I do not agree with counsel for the respondent that this is a straight forward case where judgment should just be entered for the respondent based on clause 9.1. That would only be the case if the applicant did not contend that it is a penalty. I am of the view that the moment the applicant challenged that clause as being a penalty; this court needs to hear and determine it on its merit.


This court is fortified to come to this conclusion by one of the propositions which Lord Dunedin in Dunlop Pneumatic Tyre Co. Ltd (supra) stated would rank as authoritative in cases dealing with liquidated damages clause like this one. He stated that:-


”Though the parties to a contract who use the words “penalty” or “liquidated damages” may prima facie be supposed to mean what they say, yet the expression used is not conclusive. The court must find out whether the payment stipulated is in truth a penalty or liquidated damages.”

In Robophone Facilities, Ltd v Blank [1966] 1 W.L.R 1428, Diplock L.J stated that;


The onus of showing that such a stipulation is a “penalty clause” lies on the party who is sued on it. The terms of the clause may themselves be sufficient to give rise to the inference that it is not a genuine estimate of damages likely to be suffered but is a penalty…….but the plaintiff may be able to show that, owing to special circumstances outside “the ordinary course of things”, a breach in those circumstances would be liable to cause him a greater loss of which the stipulated sum does represent a genuine estimate”.


Lord Dunedin in Dunlop Pneumatic Tyre Co. Ltd (supra) suggested some four tests that would assist in the task of construction of the terms and inherent circumstances of each particular contract. I will not state those tests in this ruling. However, I believe that in order for the parties to this application to be able to prove each of their allegations as suggested above and for this court to apply those tests, there would be need for a full trial of this issue in the main suit.

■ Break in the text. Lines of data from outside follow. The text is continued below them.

-- ==== Sys2Proof/Tests/Slice0.lean ====
section
/-! SUPPORT. The model's own tests: the smoke tests of WellFormed, every command's word decoded, the spec's vectors, and
for every statement with hypotheses a concrete case that meets them all. Every expected value is the spec's own
(95_test_vectors.md, the number of the row or program beside it), or is worked out by hand from the rule named. -/

namespace Sys2Proof.Tests

open Sys2Proof Sys2Proof.Machine

/-- A well-formed configuration with every parameter a number: the defaults of 00_scope.md R7, `S_MAX = 32`, and the
slot ids 10, 0, 1, 2 and the largest one R20 allows. -/
def testConfig : Config where
  modelId := [0x00, 0x00, 0x00, 0x00, 0x16]
  setupBase := 0x01000000
  colorTableBase := 0x0800
  colorTableStep := 0x0100
  colorRgbOffset := 0x10
  userPaletteSlotIndex := #v[10, 0, 1, 2, 0xEFFF7]
  restartOnF0 := false
  checkInterior := false
  bufCap := none
  sMax := 32

/-- The block over that configuration, right after construction. -/
def testState : State := State.construct testConfig

/-- The same block collecting `buf`, with a cap. -/
def collectingState (buf : Bytes) (cap : Option Nat) : State :=
  { testState with asm := .collecting, buf := buf, cfg := { testConfig with bufCap := cap } }

/-- The response of one command, if it is not refused. -/
def responseOf (i : Instr) (s : State) : Option Response :=
  match exec i s with
  | .next t => some t.resp
  | .fault _ => none
  | .refused _ => none

/-- `ASM`, `BUF`, `STATUS` and `FRAME` after one command. -/
def assemblerAfter (i : Instr) (s : State) : Option (Asm × Bytes × Option (BitVec 4) × Option Bytes) :=
  match exec i s with
  | .next t => some (t.asm, t.buf, t.resp.status, t.resp.frame)
  | .fault _ => none
  | .refused _ => none

/-! ### WellFormed refuses an ill-formed command for each of its checks -/

theorem test_wellFormed_refuses_group_width_zero : (Instr.packRuns 0 4 1).wellFormed = false := by decide
theorem test_wellFormed_refuses_group_width_nine : (Instr.packRuns 9 4 1).wellFormed = false := by decide
theorem test_wellFormed_refuses_no_groups : (Instr.packRuns 7 0 1).wellFormed = false := by decide
theorem test_wellFormed_refuses_nine_groups : (Instr.packRuns 7 9 1).wellFormed = false := by decide
theorem test_wellFormed_refuses_five_bytes : (Instr.unpack128 [0, 0, 0, 0, 1]).wellFormed = false := by decide
theorem test_wellFormed_refuses_two_channels : (Instr.encColor [0xFF, 0x00]).wellFormed = false := by decide
theorem test_wellFormedFor_refuses_overlong_operand :
    (Instr.feed (List.replicate 33 0)).wellFormedFor testConfig = false := by decide
theorem test_wellFormed_takes_the_bounds :
    (Instr.packRuns 1 8 0).wellFormed = true ∧ (Instr.packRuns 8 1 0).wellFormed = true
      ∧ (Instr.unpack128 [1, 2, 3, 4]).wellFormed = true ∧ (Instr.encColor [1, 2, 3]).wellFormed = true
      ∧ (Instr.feed (List.replicate 32 0)).wellFormedFor testConfig = true := by decide

/-- Each condition of 10_state.md R20 refuses a configuration. -/
theorem test_config_wellFormed :
    testConfig.wellFormed = true
      ∧ { testConfig with modelId := [0x00, 0x00, 0x00, 0x79] }.wellFormed = true
      ∧ { testConfig with modelId := [0x00, 0x00, 0x00, 0x80] }.wellFormed = false
      ∧ { testConfig with modelId := [0x00, 0x00, 0x16] }.wellFormed = false
      ∧ { testConfig with sMax := 15 }.wellFormed = false
      ∧ { testConfig with userPaletteSlotIndex := #v[10, 0, 1, 2, 0xEFFF8] }.wellFormed = false := by decide

/-! ### Decoding: each word field by field, as 30_encoding.md R40 orders them (RSVD, DV, DEV, W, G, OP) -/

theorem test_decode_pack7 :
    decode ⟨0x00#8 ++ 0b0#1 ++ 0b0000000#7 ++ 0x0#4 ++ 0x0#4 ++ 0x01#8, 5, 6, [7]⟩ = .instr (.pack7 5) := by decide
theorem test_decode_nibSplit :
    decode ⟨0x00#8 ++ 0b0#1 ++ 0b0000000#7 ++ 0x0#4 ++ 0x0#4 ++ 0x02#8, 5, 6, [7]⟩ = .instr (.nibSplit 5) := by decide
theorem test_decode_packRuns :
    decode ⟨0x00#8 ++ 0b0#1 ++ 0b0000000#7 ++ 0x2#4 ++ 0x8#4 ++ 0x03#8, 5, 6, [7]⟩ = .instr (.packRuns 8 2 5) := by
  decide
theorem test_decode_unpack128 :
    decode ⟨0x00#8 ++ 0b0#1 ++ 0b0000000#7 ++ 0x0#4 ++ 0x0#4 ++ 0x04#8, 5, 6, [7]⟩ = .instr (.unpack128 [7]) := by
  decide
theorem test_decode_checksum :
    decode ⟨0x00#8 ++ 0b0#1 ++ 0b0000000#7 ++ 0x0#4 ++ 0x0#4 ++ 0x05#8, 5, 6, [7]⟩ = .instr (.checksum [7]) := by
  decide
theorem test_decode_encColor :
    decode ⟨0x00#8 ++ 0b0#1 ++ 0b0000000#7 ++ 0x0#4 ++ 0x0#4 ++ 0x06#8, 5, 6, [7]⟩ = .instr (.encColor [7]) := by
  decide
theorem test_decode_addrUc :
    decode ⟨0x00#8 ++ 0b0#1 ++ 0b0000000#7 ++ 0x0#4 ++ 0x0#4 ++ 0x08#8, 5, 6, [7]⟩ = .instr (.addrUc 6) := by decide
theorem test_decode_buildRq1 :
    decode ⟨0x00#8 ++ 0b1#1 ++ 0b0010000#7 ++ 0x0#4 ++ 0x0#4 ++ 0x11#8, 5, 6, [7]⟩ =
      .instr (.buildRq1 true 0x10 5 6) := by decide
theorem test_decode_buildDt1 :
    decode ⟨0x00#8 ++ 0b0#1 ++ 0b1111111#7 ++ 0x0#4 ++ 0x0#4 ++ 0x12#8, 5, 6, [7]⟩ =
      .instr (.buildDt1 false 0x7F 5 [7]) := by decide
theorem test_decode_buildIdReq :
    decode ⟨0x00#8 ++ 0b1#1 ++ 0b0000000#7 ++ 0x0#4 ++ 0x0#4 ++ 0x13#8, 5, 6, [7]⟩ = .instr .buildIdReq := by decide
theorem test_decode_feed :
    decode ⟨0x00#8 ++ 0b0#1 ++ 0b0000000#7 ++ 0x0#4 ++ 0x0#4 ++ 0x20#8, 5, 6, [7]⟩ = .instr (.feed [7]) := by decide
theorem test_decode_decodeId :
    decode ⟨0x00#8 ++ 0b0#1 ++ 0b0000000#7 ++ 0x0#4 ++ 0x0#4 ++ 0x21#8, 5, 6, [7]⟩ = .instr (.decodeId [7]) := by
  decide

/-- The hand-read words as the host numbers them, and two reserved ones. -/
theorem test_decodeTableWord :
    decodeTableWord 32 0x00000003 = some (.packRuns 0 0 0) ∧ decodeTableWord 32 0x00900011 = some (.buildRq1 true 0x10 0 0)
      ∧ decodeTableWord 32 0x00000007 = none ∧ decodeTableWord 32 0x80000020 = none := by decide

/-- The encoder on the command words of 95_test_vectors.md 2.3, 2.8 and 2.9. -/
theorem test_encode_words :
    (encode (.packRuns 8 2 0xABCD)).cw = 0x00002803 ∧ (encode (.buildRq1 true 0x10 0 4)).cw = 0x00900011
      ∧ (encode (.buildDt1 true 0x12 0x01001210 [])).cw = 0x00920012 := by decide

/-- The word put in front of the next step runs as the first command after reset: user colour 0. -/
theorem test_withFetchWord_runs_first :
    (match step (State.reset.withFetchWord 32 0x00000008) with
      | .next t => t.resp.rv
      | .fault _ => none
      | .refused _ => none) = some 0x01001210 := by decide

In the result, I find that the applicant has raised some triable issues that merit grant of this application. Consequently, he is entitled to unconditional leave to appear and defend the suit and it is accordingly granted. The applicant shall file a written statement of defence within seven days from the date of this ruling and costs of this application shall be in the cause.


I so order.


Dated this 28th day of August 2012.


Hellen Obura



Ruing delivered in chambers at 3.00 pm in the presence of Mr. Steven Beyanga for the applicant who was also present and Mr. Martin Kakuru who was holding brief for Ms. Ruth Sebatindira for the respondent.